Answer
Does not have any solutions.
Work Step by Step
Consider the given system of equations:
$\begin{align}
& 2x-3y+z=1 \\
& x-2y+3z=2 \\
& 3x-4y-z=1 \\
\end{align}$
Therefore, in matrix form the system of equations can be written as below:
$ AX=b $
Where
$ A=\left[ \begin{array}{*{35}{r}}
2 & -3 & 1 \\
1 & -2 & 3 \\
3 & -4 & -1 \\
\end{array} \right];b=\left[ \begin{array}{*{35}{r}}
1 \\
2 \\
1 \\
\end{array} \right];X=\left[ \begin{matrix}
x \\
y \\
z \\
\end{matrix} \right]$
Consider the augmented matrix
$\left[ A|b \right]=\left[ \begin{array}{*{35}{r}}
2 & -3 & 1 & 1 \\
1 & -2 & 3 & 2 \\
3 & -4 & -1 & 1 \\
\end{array} \right]$
Apply elementary row operation on $ A $ to convert it to its equivalent upper triangular matrix form.
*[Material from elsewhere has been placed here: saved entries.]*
-- ==== Sys2Proof/Machine/Power.lean ====
section
/-!
DEFINITION. Lull depths and LULL3 (R374 to R379), DORMANT wakes (R380, R381), temperature sensors, thermal limits and shut-down
(R382 to R386), and the Forecaster (R387 to R392).
-/

namespace Sys2Proof.Machine

open Sys2Proof

/-! ### Lull depths -/

/-- The conditions of LULL3 that fail, as PWR_STAT.LULL3_BLOCK (R377, R393). [Log DEDUCED: 196] -/
def State.lullBlock (s : State) : Nat :=
  let bit := fun (n : Nat) (b : Bool) => if b then 2 ^ n else 0
  let pass := s.thrNums.any fun i => s.flag R.ALLOC_THR_STAT_PT_ACTIVE i
  let gnss := s.get R.GNSS_STAT_STATE
  let busy := s.man.loop.cells.any (fun x => (s.cell x.1).test.isSome) ||
    (List.range 8).any (fun u => s.get R.LOOP_CAP_STAT_STATE u = 1 || s.get R.LOOP_CAP_STAT_STATE u = 2) ||
    (List.range 8).any (fun n => 2 ≤ s.get R.STEP_CH_STAT_STATE n && s.get R.STEP_CH_STAT_STATE n ≤ 4) || s.step.cmds ≠ []
  bit 0 (s.mode ≠ 2 || s.get R.PWR_LAT_TOL_US < 6000) + bit 1 (!s.man.power.lull3) + bit 2 (!s.fnsIdle) +
  bit 3 (!s.thrZero || pass || s.helm.blend.isSome) + bit 4 (gnss ≠ 0 && gnss ≠ 4) +
  bit 5 (s.mnf.waiting ≠ [] || s.mnf.install.isSome || (!s.nvmOpen && s.log.unflushed ≠ [])) + bit 6 busy

/-- Every frame the conditions are looked at, and the time for which all of them have held. [Log DEDUCED: 196] -/
def State.lullFrame (s : State) : State :=
  let b := s.lullBlock
  let ok := if b ≠ 0 then none else (match s.pwr.okSince with | some t => some t | none => some s.now)
  { s with pwr := { s.pwr with okSince := ok } }.set R.PWR_STAT_LULL3_BLOCK b

/-- LULL3 is entered (R377): quads, YUZ and DRAM stop. -/
def State.lullEnter (s : State) (follower : Bool) : State :=
  let s := (s.inc R.PWR_LULL3_ENTRIES).evt R.PWR_EVT_LULL3_IN
  let s := s.record { code := 0x1202, items := [(1, 0), (2, 0)], key := 1 }
  let s : State := { s with pwr := { s.pwr with l3 := 1, follower := follower, since := s.now, gaps := [], forwarded := none } }
  (((s.set R.PWR_STAT_DEPTH 3).set R.PWR_STAT_QUAD_GATED 15).set R.PWR_STAT_YUZ_GATED 1).set R.PWR_STAT_DRAM_SR 1

/-- LULL3_ENTRY (R377, R379): at a helm-cycle boundary, every condition having held for 1 s; the active alone decides. -/
def execLull3Entry (dt : Nat) (s : State) : Out :=
  let s := s.advance dt
  match s.pwr.okSince with
  | some t =>
    if s.pwr.l3 = 0 && s.lullBlock = 0 && t + 1000000000 ≤ s.now && s.isActive && s.tick % 5000 = 0 then
      .next (s.lullEnter false)
    else .next s
  | none => .next s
Step 1: Apply the operation ${{{R}'}_{2}}={{R}_{2}}-\frac{1}{2}{{R}_{1}},{{{R}'}_{3}}={{R}_{3}}-\frac{3}{2}{{R}_{1}}$ to get, $\left[ A|b \right]=\left[ \begin{array}{*{35}{r}}
2 & -3 & 1 & 1 \\
0 & -\frac{1}{2} & \frac{5}{2} & \frac{3}{2} \\
0 & \frac{1}{2} & -\frac{5}{2} & -\frac{1}{2} \\
\end{array} \right]$
Step 2: Apply the operation ${{{R}'}_{3}}={{R}_{3}}+{{R}_{2}}$ to get, $\left[ A|b \right]=\left[ \begin{array}{*{35}{r}}
2 & -3 & 1 & 1 \\
0 & -\frac{1}{2} & \frac{5}{2} & \frac{3}{2} \\
0 & 0 & 0 & 1 \\
\end{array} \right]$
Therefore, the rank of the augmented matrix $\left[ A|b \right]$ is 3 and the rank of the coefficient matrix $ A $ is 2 -- that is $\text{rank}\left[ A|b \right]\ne \text{rank}\left[ A \right]$